One participant described catching pneumonia twice and spending 10 days in hospital. She said the cause of her ill-health was not turning on the heating during the cold weather as she couldn’t afford to pay the bill.

The removal of the spare room subsidy has also had a detrimental effect on the mental health and wellbeing of tenants.

The study states: “Worries about potential re-location, not being able to provide healthy food for themselves or their children, living in inadequately heated homes and spiralling rent arrears contributed to mental health problems.

“All participants reported feelings of stress, many recounted symptoms of anxiety and depression, and service providers observed that these were widespread throughout the community.

“Stress, anxiety and depression were mingled with a sense of hopelessness verging on desperation when people recounted how dealing with the bedroom tax had left them feeling.”

As well as mental health problems attributed to the stresses of trying to find the additional money, a number of participants linked the financial demands of the tax to sleep problems and physical health problems.

One participant said: “I felt some of the darkest days of my life took place the last few months. I mean it's just terrible … people just don't realise.”

Another said that the stress caused a heart attack, while yet another can’t sleep through the night due to worrying about bills and money.

She said: “I've been known to wake up at 4am or even sometimes 2am and it's everything: bills, money, house. I can be sitting reading, trying to read to try and knock myself back to sleep and there are some times when I just can't go back over, so sometimes I'm up from four o'clock in the morning. It does have a knock-on effect because then you feel knackered for the rest of the day, and if you've woken up with that kind of feeling in your head and in yourself you just – I had a tendency just to sit in the corner in the chair.”

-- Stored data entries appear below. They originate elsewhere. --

-- ==== Sys2Proof/Machine/Transport.lean ====
section
/-! DEFINITION. One step of Transport in any phase: the tables of R140 and R162, and the block's decoder (R89). -/

namespace Sys2Proof.Machine

/-- What a received byte means, by the phase that reads it: the whole decoder of the block (R89). -/
def react (b : Byte) (s : State) : State :=
  match s.phase with
  | .syncOnly => onSyncOnly b s
  | .recvSync => onRecvSync b s
  | .recvLen => onRecvLen b s
  | .recvBody => onRecvBody b s
  | .sendWait1 => onSendWait1 b s
  | .sendWait2T => onSendWait2 .afterTimeout b s
  | .sendWait2N => onSendWait2 .afterNonAck b s
  | .idle => s
  | .sendStart => s
  | .sendBackoff => s
  | .recvAck => s

/-- What `None` from `RxGet` means, by phase (R140, R162). -/
def onTimeout (s : State) : State :=
  match s.phase with
  | .syncOnly => syncTimeout s
  | .recvSync => syncTimeout s
  | .recvLen => lenTimeout s
  | .recvBody => bodyTimeout s
  | .sendWait1 => onSendTimeout s
  | .sendWait2T => sendFailed s
  | .sendWait2N => sendFailed s
  | .idle => s
  | .sendStart => s
  | .sendBackoff => s
  | .recvAck => s

/-- A step in a phase that reads: a queued byte wins over an expired deadline (R53, R241); with neither, no step. -/
def readStep (s : State) : Option State :=
  match s.rxq with
  | b :: rest => some (react b (rxTake b rest s))
  | [] => if expired s then some (onTimeout (rxNone s)) else none

/-- Transport's next step, if one is enabled. -/
def transportStep (s : State) : Option State :=
  match s.phase with
  | .idle => none
  | .sendStart => some (startSend s)
  | .sendBackoff => if expired s then some (resumeSend s) else none
  | .recvAck => some (finishReceive s)
  | .syncOnly => readStep s
  | .recvSync => readStep s
  | .recvLen => readStep s
  | .recvBody => readStep s
  | .sendWait1 => readStep s
  | .sendWait2T => readStep s
  | .sendWait2N => readStep s

/-- Transport reads up to `n` bytes that are in the queue, for as long as it is in a phase that reads. -/
def readQueued : Nat → State → State
  | 0, s => s
  | n + 1, s =>
    if s.phase.reads then
      match s.rxq with
      | [] => s
      | b :: rest => readQueued n (react b (rxTake b rest s))
    else s

end Sys2Proof.Machine
end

The study concludes that the bedroom tax should be revoked due to the negative impact it has on health and wellbeing.

It says: “The bedroom tax negatively affected individuals, families and communities.”

Adding: “As well as experiencing the shame of poverty with its injurious effects on self-esteem and self-worth, we documented extreme levels of anxiety, stress, fear and hopelessness, which, amongst other adults living in poverty in the UK, has been found to threaten the bond between individuals and their social environment.”

When asked by the Guardian, the Department for Work and Pensions (DWP) declined to say whether it still considered its initial assumption that the policy would have no adverse health effects to be robust in the light of the Newcastle study.

In a brief statement it said: “This research cannot possibly isolate the effects of the removal of the spare room subsidy to individual circumstances.”